### Aim of the exercise
Locate every line in the records below that contains the word "sweepRecords", and copy each one.

Dataset entries:
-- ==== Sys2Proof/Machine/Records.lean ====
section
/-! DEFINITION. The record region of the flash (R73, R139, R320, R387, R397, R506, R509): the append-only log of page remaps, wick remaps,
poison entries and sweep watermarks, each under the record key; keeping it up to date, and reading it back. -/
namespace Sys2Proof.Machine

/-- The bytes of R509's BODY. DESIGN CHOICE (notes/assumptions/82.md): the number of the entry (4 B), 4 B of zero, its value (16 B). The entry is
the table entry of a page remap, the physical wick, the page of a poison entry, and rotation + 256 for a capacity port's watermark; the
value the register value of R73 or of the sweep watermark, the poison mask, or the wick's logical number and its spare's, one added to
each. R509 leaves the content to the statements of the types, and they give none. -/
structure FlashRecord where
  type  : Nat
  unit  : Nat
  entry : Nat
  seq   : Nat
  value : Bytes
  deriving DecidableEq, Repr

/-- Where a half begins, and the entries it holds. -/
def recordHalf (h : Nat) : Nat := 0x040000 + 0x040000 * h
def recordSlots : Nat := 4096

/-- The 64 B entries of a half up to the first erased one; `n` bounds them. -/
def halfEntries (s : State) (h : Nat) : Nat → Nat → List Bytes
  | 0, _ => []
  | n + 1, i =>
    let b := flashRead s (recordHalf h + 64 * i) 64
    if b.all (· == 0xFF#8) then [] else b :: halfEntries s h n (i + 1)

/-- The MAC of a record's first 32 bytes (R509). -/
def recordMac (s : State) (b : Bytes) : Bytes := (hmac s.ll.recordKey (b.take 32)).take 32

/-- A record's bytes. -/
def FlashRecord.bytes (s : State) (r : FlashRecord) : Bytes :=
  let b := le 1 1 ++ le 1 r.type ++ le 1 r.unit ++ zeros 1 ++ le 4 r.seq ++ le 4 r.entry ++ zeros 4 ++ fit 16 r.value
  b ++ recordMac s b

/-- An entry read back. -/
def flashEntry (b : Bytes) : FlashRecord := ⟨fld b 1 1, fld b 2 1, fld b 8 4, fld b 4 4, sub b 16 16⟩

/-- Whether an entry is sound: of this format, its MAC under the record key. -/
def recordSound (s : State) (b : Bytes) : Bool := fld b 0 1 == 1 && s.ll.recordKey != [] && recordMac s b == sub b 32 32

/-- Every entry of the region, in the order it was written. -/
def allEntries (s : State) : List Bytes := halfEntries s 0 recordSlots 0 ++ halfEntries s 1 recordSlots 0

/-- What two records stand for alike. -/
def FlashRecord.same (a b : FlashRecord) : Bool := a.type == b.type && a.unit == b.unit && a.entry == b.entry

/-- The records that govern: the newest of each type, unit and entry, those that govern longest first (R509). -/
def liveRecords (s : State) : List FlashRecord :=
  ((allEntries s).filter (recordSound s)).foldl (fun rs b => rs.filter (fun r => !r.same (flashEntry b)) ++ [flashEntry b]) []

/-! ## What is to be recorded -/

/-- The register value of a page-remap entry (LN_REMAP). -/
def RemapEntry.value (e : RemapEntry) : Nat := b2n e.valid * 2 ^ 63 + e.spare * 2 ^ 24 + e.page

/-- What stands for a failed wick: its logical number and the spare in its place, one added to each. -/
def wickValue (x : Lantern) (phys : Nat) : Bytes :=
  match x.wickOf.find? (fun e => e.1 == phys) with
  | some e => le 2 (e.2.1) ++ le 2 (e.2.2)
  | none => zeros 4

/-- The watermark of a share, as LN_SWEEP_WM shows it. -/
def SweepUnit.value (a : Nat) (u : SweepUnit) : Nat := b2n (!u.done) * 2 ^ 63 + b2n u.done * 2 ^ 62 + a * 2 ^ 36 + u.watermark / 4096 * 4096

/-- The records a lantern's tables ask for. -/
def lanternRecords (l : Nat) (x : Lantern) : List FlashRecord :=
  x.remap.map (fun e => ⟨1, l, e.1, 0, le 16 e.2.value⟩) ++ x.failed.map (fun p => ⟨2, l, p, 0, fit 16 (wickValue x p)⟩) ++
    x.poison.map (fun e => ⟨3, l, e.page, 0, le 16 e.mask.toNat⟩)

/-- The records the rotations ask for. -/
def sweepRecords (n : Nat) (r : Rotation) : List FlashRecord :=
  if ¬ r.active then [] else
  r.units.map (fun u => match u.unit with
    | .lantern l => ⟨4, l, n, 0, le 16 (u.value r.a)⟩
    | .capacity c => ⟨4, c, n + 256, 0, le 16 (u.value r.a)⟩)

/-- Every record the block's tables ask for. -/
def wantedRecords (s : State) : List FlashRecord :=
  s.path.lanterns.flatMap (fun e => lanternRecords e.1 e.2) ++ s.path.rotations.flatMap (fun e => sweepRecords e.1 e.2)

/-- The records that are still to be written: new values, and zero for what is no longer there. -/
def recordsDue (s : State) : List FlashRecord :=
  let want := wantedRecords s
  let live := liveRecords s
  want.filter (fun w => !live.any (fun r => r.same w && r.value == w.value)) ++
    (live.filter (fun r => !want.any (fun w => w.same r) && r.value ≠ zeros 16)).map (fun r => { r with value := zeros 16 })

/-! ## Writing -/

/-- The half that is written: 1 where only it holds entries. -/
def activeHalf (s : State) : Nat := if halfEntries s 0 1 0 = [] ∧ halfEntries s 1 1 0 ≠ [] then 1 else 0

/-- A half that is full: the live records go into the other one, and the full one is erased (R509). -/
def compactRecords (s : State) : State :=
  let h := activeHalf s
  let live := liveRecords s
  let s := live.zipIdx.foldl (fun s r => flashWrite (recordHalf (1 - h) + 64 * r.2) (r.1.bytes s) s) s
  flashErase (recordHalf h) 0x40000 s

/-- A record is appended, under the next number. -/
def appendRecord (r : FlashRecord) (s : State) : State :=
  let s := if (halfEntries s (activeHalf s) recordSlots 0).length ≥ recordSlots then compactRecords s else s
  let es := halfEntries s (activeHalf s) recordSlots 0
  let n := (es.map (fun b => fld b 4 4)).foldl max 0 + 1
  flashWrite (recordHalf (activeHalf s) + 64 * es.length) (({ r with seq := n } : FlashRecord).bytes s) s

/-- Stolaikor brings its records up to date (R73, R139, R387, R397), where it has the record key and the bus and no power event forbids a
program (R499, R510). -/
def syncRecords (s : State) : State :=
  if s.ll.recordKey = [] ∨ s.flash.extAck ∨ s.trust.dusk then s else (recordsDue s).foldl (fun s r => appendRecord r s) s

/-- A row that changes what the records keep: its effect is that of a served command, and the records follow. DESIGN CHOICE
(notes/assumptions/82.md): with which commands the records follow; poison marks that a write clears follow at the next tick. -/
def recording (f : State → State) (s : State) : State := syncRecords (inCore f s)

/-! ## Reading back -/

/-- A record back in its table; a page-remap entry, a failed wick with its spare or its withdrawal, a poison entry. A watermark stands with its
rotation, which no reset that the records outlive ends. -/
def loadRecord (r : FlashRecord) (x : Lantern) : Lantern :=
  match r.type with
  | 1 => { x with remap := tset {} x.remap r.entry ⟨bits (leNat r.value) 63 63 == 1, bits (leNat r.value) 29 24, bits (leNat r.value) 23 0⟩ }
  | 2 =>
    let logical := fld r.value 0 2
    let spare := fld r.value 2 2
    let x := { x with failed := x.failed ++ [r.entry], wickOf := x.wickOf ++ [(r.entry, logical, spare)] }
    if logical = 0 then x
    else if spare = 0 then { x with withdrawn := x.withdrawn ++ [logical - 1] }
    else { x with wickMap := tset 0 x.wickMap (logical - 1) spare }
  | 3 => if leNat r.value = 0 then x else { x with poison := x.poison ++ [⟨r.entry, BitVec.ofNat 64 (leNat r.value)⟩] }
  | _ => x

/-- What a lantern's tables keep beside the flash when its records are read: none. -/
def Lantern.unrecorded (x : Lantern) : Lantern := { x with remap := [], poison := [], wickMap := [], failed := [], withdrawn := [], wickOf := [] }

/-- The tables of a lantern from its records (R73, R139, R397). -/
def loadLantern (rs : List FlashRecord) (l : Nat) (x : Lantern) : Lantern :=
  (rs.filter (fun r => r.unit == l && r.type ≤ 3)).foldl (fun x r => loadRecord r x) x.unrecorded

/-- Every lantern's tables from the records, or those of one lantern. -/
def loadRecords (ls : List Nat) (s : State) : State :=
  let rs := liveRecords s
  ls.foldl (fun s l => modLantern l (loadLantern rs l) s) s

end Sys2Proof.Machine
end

### Reply
def sweepRecords (n : Nat) (r : Rotation) : List FlashRecord :=
  s.path.lanterns.flatMap (fun e => lanternRecords e.1 e.2) ++ s.path.rotations.flatMap (fun e => sweepRecords e.1 e.2)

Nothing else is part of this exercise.